▶ **Problem statement**
Once the line with "exact wf_setHostBit _ _ h" is found in the entries below, print it and each following line exactly, stopping after the line with "(h : s.mem.wf = true) (ht : s.touch"; print nothing else.

▬▬▬▬▬▬▬▬▬▬

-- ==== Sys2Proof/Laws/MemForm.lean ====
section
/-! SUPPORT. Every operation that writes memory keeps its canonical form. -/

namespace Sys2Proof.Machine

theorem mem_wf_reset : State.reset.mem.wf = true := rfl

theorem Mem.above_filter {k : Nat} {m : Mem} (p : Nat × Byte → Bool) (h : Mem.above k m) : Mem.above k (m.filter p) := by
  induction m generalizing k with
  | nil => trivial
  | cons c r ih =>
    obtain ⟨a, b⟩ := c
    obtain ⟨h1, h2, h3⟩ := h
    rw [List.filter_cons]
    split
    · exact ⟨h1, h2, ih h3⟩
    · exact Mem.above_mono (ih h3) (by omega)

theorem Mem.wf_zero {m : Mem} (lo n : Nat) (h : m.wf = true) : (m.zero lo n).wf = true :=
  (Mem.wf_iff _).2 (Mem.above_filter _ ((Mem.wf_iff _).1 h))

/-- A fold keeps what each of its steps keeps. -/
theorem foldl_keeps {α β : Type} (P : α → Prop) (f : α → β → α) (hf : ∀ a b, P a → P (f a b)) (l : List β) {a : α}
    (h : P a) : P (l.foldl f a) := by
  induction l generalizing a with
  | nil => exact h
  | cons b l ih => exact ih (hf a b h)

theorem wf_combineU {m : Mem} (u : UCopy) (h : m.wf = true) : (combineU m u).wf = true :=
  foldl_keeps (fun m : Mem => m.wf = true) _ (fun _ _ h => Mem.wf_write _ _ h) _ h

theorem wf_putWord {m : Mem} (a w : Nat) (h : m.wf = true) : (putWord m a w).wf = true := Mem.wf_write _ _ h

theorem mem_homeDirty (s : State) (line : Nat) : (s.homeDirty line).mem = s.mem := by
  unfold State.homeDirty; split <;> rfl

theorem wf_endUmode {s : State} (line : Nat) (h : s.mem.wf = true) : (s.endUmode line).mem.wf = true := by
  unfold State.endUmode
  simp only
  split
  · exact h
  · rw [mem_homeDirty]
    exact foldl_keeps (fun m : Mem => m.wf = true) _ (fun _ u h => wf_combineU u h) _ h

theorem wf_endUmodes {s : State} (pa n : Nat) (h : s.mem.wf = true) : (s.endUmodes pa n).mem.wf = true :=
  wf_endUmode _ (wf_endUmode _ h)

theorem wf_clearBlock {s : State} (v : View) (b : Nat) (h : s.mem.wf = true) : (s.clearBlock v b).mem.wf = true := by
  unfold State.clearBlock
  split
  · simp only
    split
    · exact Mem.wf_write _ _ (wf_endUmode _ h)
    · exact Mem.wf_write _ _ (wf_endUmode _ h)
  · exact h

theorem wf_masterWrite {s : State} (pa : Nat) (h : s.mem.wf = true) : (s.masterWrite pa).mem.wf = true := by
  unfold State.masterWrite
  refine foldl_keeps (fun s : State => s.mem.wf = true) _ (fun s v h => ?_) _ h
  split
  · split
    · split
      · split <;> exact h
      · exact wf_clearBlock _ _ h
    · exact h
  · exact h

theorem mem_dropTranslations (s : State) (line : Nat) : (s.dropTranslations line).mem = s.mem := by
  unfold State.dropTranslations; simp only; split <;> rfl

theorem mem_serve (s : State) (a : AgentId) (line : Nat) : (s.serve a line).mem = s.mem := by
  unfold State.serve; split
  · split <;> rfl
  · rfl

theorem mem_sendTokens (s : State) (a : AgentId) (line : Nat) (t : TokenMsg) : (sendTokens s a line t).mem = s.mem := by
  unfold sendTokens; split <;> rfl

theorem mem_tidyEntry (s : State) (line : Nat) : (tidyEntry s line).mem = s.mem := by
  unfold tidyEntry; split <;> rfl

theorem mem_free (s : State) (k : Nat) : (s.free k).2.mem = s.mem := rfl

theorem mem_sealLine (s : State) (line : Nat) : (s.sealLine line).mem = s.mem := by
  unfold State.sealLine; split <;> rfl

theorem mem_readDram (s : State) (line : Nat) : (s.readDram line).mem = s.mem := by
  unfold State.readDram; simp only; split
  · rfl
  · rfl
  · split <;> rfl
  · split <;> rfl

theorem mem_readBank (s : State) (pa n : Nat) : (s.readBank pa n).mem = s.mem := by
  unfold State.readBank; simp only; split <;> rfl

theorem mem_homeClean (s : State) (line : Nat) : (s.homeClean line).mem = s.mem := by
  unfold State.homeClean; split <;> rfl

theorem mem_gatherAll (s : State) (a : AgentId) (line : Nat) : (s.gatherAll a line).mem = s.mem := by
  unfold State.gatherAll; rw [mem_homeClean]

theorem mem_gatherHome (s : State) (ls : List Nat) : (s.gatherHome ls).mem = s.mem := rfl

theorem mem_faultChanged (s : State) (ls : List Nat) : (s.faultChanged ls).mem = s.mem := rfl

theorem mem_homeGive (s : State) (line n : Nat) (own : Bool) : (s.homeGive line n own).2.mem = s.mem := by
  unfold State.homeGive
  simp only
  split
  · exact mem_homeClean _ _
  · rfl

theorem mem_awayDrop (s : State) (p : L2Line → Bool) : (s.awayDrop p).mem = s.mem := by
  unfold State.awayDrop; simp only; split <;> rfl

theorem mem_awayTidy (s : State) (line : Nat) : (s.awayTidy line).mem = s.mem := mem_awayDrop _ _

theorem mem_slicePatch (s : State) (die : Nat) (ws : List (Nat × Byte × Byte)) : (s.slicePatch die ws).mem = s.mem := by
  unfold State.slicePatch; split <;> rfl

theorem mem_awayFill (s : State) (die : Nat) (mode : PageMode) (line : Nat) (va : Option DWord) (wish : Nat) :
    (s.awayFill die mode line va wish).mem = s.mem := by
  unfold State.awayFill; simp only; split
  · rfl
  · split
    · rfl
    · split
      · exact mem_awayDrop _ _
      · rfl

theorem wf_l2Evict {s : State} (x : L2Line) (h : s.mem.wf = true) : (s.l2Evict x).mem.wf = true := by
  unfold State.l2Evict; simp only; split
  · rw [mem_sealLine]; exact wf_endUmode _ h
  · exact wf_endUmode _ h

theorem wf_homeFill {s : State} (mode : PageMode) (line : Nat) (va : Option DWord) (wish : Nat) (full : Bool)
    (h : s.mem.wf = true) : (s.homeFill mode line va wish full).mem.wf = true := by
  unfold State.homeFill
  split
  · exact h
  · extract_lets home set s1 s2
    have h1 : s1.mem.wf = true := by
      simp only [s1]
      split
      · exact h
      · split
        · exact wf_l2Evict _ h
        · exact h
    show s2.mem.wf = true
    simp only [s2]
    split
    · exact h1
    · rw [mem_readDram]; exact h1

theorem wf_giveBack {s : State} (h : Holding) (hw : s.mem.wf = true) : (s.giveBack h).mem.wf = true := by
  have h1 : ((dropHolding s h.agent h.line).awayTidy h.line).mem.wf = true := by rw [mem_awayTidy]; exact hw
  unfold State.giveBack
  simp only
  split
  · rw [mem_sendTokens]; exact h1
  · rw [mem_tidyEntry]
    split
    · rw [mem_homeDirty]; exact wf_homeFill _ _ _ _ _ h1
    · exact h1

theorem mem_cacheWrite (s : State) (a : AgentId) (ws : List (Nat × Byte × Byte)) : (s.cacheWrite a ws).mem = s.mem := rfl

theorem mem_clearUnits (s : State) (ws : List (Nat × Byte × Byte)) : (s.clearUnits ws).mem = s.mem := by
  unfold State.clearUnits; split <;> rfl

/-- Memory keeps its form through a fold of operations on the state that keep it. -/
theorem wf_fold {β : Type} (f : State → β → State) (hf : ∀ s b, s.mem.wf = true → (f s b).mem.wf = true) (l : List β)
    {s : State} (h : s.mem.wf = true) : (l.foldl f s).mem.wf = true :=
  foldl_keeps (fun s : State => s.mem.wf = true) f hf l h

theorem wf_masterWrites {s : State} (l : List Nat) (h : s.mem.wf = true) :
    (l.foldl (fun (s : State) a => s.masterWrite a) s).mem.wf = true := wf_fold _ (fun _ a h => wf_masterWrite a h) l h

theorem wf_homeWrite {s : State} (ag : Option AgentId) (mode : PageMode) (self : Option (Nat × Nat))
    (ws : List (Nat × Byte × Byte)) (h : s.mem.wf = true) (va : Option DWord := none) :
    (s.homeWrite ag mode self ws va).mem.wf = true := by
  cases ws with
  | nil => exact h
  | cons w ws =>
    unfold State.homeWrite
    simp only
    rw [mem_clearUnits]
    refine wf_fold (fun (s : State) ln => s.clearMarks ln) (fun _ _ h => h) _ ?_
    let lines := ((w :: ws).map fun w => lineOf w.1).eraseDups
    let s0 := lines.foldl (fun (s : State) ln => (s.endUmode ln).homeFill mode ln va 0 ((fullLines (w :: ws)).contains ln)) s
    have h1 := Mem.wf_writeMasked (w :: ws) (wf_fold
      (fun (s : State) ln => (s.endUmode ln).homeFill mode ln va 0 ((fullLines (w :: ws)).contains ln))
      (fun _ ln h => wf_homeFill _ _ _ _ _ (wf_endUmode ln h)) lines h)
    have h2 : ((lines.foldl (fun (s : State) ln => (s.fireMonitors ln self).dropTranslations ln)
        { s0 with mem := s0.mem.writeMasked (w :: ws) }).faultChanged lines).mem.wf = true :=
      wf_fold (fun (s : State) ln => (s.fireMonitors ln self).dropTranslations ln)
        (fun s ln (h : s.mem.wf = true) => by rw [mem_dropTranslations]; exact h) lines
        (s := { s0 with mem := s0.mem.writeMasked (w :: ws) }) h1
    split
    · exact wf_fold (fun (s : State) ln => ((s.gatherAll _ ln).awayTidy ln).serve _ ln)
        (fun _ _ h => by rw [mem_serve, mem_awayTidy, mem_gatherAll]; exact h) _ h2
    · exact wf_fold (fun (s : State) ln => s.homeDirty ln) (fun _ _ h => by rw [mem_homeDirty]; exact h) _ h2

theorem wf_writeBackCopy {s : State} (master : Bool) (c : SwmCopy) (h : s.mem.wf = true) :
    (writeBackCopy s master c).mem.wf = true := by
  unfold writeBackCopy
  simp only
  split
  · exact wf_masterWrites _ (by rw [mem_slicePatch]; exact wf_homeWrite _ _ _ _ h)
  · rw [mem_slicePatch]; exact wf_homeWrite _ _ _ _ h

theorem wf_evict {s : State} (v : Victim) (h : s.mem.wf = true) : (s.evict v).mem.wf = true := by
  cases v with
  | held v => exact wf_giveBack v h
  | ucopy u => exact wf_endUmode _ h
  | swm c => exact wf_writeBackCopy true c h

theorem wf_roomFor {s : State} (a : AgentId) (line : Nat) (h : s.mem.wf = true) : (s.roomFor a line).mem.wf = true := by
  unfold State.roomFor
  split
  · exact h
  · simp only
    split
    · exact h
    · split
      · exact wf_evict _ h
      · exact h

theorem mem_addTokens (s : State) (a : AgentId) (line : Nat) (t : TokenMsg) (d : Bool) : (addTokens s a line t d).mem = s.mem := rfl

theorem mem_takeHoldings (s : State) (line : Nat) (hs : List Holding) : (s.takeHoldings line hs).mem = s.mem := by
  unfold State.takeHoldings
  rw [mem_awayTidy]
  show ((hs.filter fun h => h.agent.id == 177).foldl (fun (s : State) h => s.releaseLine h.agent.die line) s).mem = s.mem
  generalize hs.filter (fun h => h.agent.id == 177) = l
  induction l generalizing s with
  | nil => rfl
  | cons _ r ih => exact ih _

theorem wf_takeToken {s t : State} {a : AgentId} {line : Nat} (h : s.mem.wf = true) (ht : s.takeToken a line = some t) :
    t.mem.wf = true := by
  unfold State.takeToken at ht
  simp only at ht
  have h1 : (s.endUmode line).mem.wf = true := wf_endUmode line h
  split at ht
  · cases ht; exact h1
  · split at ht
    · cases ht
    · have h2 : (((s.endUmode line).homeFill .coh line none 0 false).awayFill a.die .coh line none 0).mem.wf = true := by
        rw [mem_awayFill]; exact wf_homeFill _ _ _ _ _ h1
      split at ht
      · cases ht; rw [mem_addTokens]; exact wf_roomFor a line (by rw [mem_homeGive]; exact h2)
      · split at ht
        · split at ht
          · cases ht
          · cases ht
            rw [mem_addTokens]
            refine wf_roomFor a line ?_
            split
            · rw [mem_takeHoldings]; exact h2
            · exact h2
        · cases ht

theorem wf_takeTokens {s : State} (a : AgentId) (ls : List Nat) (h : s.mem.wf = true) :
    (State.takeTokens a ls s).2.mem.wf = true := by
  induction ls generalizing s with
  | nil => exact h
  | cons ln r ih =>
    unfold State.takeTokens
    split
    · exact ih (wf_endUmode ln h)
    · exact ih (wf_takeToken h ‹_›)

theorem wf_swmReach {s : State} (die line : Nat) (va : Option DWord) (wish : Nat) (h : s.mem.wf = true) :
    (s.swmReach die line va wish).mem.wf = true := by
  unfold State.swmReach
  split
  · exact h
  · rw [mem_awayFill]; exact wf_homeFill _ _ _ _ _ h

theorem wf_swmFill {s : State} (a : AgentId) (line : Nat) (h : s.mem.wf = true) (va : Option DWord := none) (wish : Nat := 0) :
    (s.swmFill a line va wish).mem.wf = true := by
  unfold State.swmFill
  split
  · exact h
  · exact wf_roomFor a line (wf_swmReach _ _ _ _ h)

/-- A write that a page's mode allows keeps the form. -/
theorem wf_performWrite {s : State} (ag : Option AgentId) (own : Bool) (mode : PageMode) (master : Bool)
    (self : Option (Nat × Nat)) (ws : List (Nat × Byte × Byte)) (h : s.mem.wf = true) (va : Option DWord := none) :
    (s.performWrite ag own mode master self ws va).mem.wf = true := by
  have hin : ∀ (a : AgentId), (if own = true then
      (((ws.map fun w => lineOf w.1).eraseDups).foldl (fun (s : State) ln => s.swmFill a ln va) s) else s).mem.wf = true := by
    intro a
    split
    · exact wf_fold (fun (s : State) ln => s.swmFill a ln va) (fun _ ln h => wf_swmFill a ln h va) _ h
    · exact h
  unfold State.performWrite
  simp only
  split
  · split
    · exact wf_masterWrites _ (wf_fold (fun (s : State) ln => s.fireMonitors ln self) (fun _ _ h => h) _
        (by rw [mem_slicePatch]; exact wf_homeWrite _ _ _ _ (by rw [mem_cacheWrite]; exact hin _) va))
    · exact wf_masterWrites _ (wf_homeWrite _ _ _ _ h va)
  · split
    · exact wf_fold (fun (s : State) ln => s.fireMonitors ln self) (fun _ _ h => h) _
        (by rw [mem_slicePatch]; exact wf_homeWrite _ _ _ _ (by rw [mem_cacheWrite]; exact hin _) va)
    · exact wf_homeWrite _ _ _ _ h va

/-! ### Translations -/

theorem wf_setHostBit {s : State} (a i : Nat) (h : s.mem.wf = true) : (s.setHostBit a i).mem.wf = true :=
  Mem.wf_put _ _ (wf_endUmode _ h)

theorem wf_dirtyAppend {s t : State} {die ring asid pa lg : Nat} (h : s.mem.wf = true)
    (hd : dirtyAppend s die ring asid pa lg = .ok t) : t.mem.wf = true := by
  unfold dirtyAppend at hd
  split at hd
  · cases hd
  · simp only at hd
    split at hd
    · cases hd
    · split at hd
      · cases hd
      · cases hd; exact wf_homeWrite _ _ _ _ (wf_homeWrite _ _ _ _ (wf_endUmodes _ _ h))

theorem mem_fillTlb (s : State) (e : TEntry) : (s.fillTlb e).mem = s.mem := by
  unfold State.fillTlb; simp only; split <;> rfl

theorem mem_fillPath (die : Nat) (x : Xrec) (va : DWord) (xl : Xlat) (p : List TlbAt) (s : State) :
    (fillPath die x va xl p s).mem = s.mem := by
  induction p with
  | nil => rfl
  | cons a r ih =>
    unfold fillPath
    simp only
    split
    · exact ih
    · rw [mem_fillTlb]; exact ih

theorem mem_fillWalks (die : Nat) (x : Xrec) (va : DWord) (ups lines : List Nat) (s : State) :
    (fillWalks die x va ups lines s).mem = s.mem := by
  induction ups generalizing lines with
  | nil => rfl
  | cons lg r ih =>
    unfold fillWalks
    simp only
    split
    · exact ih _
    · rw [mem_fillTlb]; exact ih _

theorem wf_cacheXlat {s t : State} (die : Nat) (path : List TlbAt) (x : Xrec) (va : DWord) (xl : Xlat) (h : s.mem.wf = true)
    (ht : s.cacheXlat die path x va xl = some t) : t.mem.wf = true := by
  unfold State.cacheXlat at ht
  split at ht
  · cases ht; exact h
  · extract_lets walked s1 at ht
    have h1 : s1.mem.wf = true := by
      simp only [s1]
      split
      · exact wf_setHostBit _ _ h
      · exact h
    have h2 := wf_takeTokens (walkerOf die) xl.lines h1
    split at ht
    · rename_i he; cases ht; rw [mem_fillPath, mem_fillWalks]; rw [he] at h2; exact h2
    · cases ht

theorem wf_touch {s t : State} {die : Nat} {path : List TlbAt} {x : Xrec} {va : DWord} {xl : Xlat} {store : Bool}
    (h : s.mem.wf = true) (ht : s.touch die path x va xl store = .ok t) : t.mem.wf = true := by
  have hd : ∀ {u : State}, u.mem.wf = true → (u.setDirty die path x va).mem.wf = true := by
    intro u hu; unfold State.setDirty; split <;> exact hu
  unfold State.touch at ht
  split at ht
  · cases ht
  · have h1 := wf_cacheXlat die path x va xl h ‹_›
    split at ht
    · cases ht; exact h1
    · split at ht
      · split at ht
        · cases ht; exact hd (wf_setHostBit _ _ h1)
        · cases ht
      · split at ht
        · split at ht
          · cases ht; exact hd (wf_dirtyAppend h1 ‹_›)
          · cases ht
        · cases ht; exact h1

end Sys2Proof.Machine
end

▬▬▬▬▬▬▬▬▬▬

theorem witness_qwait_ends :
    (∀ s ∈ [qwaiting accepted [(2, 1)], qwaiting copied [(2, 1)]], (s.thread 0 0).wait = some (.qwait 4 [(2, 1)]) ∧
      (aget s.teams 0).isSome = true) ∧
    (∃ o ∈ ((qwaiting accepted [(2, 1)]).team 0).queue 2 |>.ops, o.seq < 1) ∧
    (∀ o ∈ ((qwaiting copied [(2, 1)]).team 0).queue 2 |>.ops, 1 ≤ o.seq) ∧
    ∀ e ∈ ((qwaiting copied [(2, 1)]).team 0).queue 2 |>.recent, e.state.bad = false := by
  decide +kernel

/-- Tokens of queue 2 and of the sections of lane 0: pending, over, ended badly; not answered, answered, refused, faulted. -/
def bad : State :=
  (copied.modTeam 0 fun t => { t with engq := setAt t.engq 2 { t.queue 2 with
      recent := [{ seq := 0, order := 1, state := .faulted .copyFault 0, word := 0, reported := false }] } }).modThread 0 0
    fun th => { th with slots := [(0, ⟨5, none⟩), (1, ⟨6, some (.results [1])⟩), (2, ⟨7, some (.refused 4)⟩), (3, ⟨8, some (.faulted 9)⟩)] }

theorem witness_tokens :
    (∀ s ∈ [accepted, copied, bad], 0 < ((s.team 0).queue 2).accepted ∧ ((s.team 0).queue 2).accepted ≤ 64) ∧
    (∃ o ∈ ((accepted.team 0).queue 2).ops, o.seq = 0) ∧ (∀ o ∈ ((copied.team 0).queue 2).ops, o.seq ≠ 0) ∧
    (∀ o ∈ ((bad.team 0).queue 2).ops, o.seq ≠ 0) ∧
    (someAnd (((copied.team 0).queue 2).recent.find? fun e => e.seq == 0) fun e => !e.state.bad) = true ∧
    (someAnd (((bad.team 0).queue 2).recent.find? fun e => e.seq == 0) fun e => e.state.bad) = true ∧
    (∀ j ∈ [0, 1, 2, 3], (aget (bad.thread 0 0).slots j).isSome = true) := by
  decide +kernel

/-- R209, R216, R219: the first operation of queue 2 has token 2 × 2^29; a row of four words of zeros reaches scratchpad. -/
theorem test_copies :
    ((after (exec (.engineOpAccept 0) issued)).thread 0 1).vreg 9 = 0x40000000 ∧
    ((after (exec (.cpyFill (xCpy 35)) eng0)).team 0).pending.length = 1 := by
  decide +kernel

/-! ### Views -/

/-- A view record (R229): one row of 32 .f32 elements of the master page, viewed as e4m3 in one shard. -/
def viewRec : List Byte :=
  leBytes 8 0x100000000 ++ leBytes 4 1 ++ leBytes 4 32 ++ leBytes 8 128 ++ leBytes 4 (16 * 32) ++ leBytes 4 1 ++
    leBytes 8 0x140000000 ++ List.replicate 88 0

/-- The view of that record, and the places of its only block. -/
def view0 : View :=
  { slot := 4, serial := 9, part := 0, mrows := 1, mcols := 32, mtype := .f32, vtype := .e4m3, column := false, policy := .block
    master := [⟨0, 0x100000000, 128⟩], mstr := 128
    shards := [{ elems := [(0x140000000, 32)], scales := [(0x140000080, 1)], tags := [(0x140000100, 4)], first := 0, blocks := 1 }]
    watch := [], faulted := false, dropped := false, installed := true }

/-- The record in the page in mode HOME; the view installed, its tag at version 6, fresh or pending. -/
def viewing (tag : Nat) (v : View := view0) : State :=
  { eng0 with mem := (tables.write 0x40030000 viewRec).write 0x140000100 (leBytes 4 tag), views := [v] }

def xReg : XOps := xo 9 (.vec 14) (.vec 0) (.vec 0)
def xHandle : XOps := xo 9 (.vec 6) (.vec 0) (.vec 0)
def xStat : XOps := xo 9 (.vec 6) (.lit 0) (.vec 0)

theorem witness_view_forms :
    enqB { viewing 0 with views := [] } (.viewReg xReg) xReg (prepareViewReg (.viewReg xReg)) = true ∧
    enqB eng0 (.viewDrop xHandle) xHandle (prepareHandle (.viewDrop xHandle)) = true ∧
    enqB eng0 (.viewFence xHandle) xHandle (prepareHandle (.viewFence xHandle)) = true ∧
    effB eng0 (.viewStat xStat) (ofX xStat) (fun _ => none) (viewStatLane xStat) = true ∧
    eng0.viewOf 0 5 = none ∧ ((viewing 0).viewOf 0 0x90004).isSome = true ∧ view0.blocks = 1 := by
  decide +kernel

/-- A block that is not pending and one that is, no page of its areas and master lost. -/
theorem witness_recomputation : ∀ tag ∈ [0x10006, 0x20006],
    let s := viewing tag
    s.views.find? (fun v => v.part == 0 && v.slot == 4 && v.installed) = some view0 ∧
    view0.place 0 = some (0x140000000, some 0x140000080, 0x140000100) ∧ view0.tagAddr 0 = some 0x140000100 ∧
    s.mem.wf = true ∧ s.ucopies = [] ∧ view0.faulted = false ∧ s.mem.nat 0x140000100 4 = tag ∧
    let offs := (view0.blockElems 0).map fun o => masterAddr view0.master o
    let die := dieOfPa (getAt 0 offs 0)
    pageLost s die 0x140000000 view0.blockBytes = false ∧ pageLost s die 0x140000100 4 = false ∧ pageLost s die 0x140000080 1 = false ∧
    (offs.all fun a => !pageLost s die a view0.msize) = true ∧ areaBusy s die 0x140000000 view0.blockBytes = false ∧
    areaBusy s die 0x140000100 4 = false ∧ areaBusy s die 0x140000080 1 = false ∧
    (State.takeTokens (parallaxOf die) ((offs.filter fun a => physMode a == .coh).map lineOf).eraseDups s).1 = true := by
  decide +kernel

▬▬▬▬▬▬▬▬▬▬

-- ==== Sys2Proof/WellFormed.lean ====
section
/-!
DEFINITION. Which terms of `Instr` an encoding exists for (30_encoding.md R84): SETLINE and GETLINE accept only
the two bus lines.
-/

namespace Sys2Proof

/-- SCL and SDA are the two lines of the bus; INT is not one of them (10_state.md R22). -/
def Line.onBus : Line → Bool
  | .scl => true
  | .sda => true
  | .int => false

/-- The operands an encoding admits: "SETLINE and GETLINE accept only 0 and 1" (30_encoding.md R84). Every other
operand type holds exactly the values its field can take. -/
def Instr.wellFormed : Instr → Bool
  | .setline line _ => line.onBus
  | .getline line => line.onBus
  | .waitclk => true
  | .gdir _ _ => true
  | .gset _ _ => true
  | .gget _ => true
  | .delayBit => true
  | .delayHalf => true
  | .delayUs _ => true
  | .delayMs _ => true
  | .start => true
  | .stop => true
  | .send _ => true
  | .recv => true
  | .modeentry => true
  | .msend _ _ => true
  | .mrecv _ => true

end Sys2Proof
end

▬▬▬▬▬▬▬▬▬▬

▶ **Response for this exercise**
      · exact wf_setHostBit _ _ h
      · exact h
    have h2 := wf_takeTokens (walkerOf die) xl.lines h1
    split at ht
    · rename_i he; cases ht; rw [mem_fillPath, mem_fillWalks]; rw [he] at h2; exact h2
    · cases ht

theorem wf_touch {s t : State} {die : Nat} {path : List TlbAt} {x : Xrec} {va : DWord} {xl : Xlat} {store : Bool}
    (h : s.mem.wf = true) (ht : s.touch die path x va xl store = .ok t) : t.mem.wf = true := by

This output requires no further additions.